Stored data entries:
○ ○ ○ ○ ○

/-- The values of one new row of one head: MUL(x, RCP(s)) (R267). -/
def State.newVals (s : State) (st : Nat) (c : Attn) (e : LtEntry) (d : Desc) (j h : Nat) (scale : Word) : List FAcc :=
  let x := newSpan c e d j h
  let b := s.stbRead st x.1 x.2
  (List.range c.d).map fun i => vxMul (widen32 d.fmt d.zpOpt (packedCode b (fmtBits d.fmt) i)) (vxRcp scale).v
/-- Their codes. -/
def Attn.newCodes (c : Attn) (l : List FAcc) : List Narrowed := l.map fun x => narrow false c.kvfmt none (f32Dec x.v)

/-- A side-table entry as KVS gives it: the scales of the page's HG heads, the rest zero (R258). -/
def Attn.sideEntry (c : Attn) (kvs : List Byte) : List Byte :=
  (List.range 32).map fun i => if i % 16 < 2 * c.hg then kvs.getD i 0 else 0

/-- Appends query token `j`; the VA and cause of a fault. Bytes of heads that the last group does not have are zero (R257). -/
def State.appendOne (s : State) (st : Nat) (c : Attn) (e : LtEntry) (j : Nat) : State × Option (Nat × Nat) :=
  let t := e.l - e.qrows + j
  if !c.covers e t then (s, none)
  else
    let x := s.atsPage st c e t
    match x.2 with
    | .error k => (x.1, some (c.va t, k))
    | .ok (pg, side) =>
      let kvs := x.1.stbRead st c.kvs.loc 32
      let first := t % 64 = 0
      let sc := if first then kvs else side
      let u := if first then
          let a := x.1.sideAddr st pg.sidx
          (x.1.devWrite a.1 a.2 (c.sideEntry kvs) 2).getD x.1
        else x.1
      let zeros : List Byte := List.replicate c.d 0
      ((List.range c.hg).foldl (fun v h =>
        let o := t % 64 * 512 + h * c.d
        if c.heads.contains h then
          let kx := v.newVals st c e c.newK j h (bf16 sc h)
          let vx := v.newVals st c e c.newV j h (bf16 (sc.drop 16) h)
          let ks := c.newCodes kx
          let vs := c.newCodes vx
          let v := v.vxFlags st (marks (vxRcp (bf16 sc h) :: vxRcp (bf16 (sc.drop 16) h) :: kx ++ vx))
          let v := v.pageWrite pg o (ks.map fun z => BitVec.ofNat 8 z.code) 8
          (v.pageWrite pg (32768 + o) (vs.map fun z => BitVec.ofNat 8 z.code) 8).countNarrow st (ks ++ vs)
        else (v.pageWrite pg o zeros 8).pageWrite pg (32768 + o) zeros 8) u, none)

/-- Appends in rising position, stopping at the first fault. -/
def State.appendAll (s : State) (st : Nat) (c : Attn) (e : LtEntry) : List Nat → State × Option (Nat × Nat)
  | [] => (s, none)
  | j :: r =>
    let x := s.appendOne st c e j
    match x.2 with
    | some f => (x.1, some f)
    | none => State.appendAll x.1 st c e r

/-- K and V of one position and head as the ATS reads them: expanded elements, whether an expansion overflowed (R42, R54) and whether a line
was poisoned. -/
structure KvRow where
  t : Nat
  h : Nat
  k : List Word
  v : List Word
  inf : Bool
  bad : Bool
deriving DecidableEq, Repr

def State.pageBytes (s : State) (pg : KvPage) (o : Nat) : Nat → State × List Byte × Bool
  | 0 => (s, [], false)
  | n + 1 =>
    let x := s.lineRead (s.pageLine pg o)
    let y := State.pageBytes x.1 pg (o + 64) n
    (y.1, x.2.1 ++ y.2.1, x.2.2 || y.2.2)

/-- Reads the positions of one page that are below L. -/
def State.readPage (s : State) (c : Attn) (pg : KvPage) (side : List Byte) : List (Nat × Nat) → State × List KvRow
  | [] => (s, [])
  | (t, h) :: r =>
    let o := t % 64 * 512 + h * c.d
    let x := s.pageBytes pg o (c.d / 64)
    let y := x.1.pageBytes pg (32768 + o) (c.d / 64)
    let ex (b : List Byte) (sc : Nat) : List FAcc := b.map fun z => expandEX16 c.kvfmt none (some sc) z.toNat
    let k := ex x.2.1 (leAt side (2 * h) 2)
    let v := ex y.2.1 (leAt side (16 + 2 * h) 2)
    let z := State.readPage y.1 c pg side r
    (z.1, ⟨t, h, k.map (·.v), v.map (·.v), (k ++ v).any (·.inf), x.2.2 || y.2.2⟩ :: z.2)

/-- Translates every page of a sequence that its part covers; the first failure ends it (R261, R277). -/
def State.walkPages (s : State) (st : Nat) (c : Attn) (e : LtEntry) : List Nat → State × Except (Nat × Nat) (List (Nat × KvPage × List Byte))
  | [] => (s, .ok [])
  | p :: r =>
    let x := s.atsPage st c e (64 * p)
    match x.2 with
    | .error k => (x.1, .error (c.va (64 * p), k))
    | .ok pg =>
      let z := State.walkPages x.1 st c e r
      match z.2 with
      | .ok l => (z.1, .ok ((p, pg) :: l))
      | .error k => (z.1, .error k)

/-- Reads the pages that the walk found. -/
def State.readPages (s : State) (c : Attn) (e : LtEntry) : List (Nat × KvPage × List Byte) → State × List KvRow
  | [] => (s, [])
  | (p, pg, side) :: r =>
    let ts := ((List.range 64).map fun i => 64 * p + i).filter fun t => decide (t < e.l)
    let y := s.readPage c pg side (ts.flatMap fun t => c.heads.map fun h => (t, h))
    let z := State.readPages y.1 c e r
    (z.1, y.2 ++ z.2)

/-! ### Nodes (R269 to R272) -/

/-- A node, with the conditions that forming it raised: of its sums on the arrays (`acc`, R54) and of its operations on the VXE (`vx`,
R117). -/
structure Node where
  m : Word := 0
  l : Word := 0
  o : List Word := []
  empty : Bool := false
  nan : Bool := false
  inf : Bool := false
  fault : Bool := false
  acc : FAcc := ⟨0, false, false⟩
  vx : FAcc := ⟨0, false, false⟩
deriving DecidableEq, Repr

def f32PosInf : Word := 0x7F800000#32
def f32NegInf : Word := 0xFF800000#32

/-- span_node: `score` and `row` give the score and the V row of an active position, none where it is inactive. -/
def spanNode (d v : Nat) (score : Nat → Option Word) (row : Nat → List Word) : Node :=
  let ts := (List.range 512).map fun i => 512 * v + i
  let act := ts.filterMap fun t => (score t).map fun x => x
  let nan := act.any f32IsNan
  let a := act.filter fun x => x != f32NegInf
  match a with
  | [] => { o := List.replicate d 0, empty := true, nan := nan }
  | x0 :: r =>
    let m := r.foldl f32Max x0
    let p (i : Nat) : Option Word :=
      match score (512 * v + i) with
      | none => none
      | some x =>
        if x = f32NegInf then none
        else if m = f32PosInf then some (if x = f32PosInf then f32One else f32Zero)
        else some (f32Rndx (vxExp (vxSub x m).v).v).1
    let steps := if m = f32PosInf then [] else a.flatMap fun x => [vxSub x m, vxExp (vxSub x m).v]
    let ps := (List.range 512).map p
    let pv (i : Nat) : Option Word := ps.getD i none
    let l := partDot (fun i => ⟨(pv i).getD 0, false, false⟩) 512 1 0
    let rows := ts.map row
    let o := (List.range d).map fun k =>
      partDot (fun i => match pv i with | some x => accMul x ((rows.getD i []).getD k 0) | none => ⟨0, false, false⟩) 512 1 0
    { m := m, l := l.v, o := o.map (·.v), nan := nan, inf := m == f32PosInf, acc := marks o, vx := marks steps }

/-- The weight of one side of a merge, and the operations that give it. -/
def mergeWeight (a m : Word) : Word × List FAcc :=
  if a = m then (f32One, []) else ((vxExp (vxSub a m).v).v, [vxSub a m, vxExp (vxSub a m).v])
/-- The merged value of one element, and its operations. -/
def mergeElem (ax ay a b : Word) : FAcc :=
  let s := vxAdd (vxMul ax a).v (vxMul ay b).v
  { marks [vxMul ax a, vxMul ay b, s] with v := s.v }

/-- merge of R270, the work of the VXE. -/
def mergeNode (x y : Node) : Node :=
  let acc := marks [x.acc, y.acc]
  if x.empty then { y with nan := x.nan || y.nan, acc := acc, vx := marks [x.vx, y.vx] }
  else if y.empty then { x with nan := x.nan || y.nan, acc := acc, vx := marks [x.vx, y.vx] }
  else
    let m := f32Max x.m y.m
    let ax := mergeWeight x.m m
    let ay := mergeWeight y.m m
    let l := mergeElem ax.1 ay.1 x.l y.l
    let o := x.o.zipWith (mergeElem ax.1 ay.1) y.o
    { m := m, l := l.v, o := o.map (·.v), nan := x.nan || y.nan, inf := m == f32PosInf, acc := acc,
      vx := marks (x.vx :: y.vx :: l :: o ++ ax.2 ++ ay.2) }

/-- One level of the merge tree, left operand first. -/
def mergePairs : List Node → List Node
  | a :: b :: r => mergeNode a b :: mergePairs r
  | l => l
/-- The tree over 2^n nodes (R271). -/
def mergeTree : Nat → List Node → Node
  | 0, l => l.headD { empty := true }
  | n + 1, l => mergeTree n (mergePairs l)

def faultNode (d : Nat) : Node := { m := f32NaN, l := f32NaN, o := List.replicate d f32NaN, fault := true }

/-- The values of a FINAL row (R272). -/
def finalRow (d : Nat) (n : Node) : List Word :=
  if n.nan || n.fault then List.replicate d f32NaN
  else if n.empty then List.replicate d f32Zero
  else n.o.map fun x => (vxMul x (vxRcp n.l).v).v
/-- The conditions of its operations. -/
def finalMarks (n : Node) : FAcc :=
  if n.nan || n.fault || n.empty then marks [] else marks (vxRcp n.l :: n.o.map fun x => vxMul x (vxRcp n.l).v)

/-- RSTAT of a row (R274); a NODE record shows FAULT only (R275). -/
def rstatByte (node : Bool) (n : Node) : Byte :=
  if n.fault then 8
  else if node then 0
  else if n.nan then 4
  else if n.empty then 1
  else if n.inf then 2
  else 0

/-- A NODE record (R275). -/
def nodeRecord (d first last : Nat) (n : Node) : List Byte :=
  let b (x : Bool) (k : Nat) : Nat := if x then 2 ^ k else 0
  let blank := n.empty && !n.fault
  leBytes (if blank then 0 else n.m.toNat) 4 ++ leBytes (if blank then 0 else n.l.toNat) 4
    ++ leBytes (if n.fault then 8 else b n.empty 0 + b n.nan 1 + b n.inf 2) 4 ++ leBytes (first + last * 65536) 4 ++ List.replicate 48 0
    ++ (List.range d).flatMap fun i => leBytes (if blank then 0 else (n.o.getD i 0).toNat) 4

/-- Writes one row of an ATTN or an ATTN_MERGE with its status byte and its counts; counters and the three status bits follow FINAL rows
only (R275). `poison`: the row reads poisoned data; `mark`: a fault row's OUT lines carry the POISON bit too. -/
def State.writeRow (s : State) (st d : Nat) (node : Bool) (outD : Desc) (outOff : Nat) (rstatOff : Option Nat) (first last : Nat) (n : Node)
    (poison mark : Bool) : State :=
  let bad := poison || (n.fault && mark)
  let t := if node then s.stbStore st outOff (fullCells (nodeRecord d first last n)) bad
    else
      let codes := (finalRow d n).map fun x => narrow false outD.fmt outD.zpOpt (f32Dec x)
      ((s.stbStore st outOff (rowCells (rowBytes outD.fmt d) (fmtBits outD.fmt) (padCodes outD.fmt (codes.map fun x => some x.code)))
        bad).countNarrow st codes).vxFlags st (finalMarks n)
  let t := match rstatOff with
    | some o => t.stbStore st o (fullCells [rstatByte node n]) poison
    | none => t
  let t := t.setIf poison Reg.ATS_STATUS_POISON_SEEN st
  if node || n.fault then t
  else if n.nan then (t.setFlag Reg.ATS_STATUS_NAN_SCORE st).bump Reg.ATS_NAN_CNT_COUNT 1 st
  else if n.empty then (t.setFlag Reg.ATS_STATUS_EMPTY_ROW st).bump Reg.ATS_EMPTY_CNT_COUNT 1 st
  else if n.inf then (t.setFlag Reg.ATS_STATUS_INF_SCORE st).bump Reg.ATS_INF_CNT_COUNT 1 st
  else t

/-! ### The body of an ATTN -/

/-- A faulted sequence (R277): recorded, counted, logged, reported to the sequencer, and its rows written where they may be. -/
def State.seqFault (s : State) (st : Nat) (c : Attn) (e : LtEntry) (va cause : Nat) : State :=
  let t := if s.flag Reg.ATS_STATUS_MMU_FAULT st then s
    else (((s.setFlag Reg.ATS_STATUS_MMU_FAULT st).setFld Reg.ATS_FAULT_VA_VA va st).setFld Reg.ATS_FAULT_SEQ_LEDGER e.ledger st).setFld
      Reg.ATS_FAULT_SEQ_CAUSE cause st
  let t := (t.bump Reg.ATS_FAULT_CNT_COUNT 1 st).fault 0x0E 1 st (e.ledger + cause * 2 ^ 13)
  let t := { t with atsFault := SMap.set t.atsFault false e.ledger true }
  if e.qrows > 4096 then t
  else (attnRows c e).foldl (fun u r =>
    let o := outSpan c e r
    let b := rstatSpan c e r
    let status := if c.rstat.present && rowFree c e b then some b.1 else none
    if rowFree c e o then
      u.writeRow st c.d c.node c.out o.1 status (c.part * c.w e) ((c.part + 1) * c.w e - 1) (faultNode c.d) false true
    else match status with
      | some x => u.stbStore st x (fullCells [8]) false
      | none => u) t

○ ○ ○ ○ ○

Assignment> What is the count of lines in the data above containing the string "appendOne"? Write the number and nothing else.

Output of the task> 2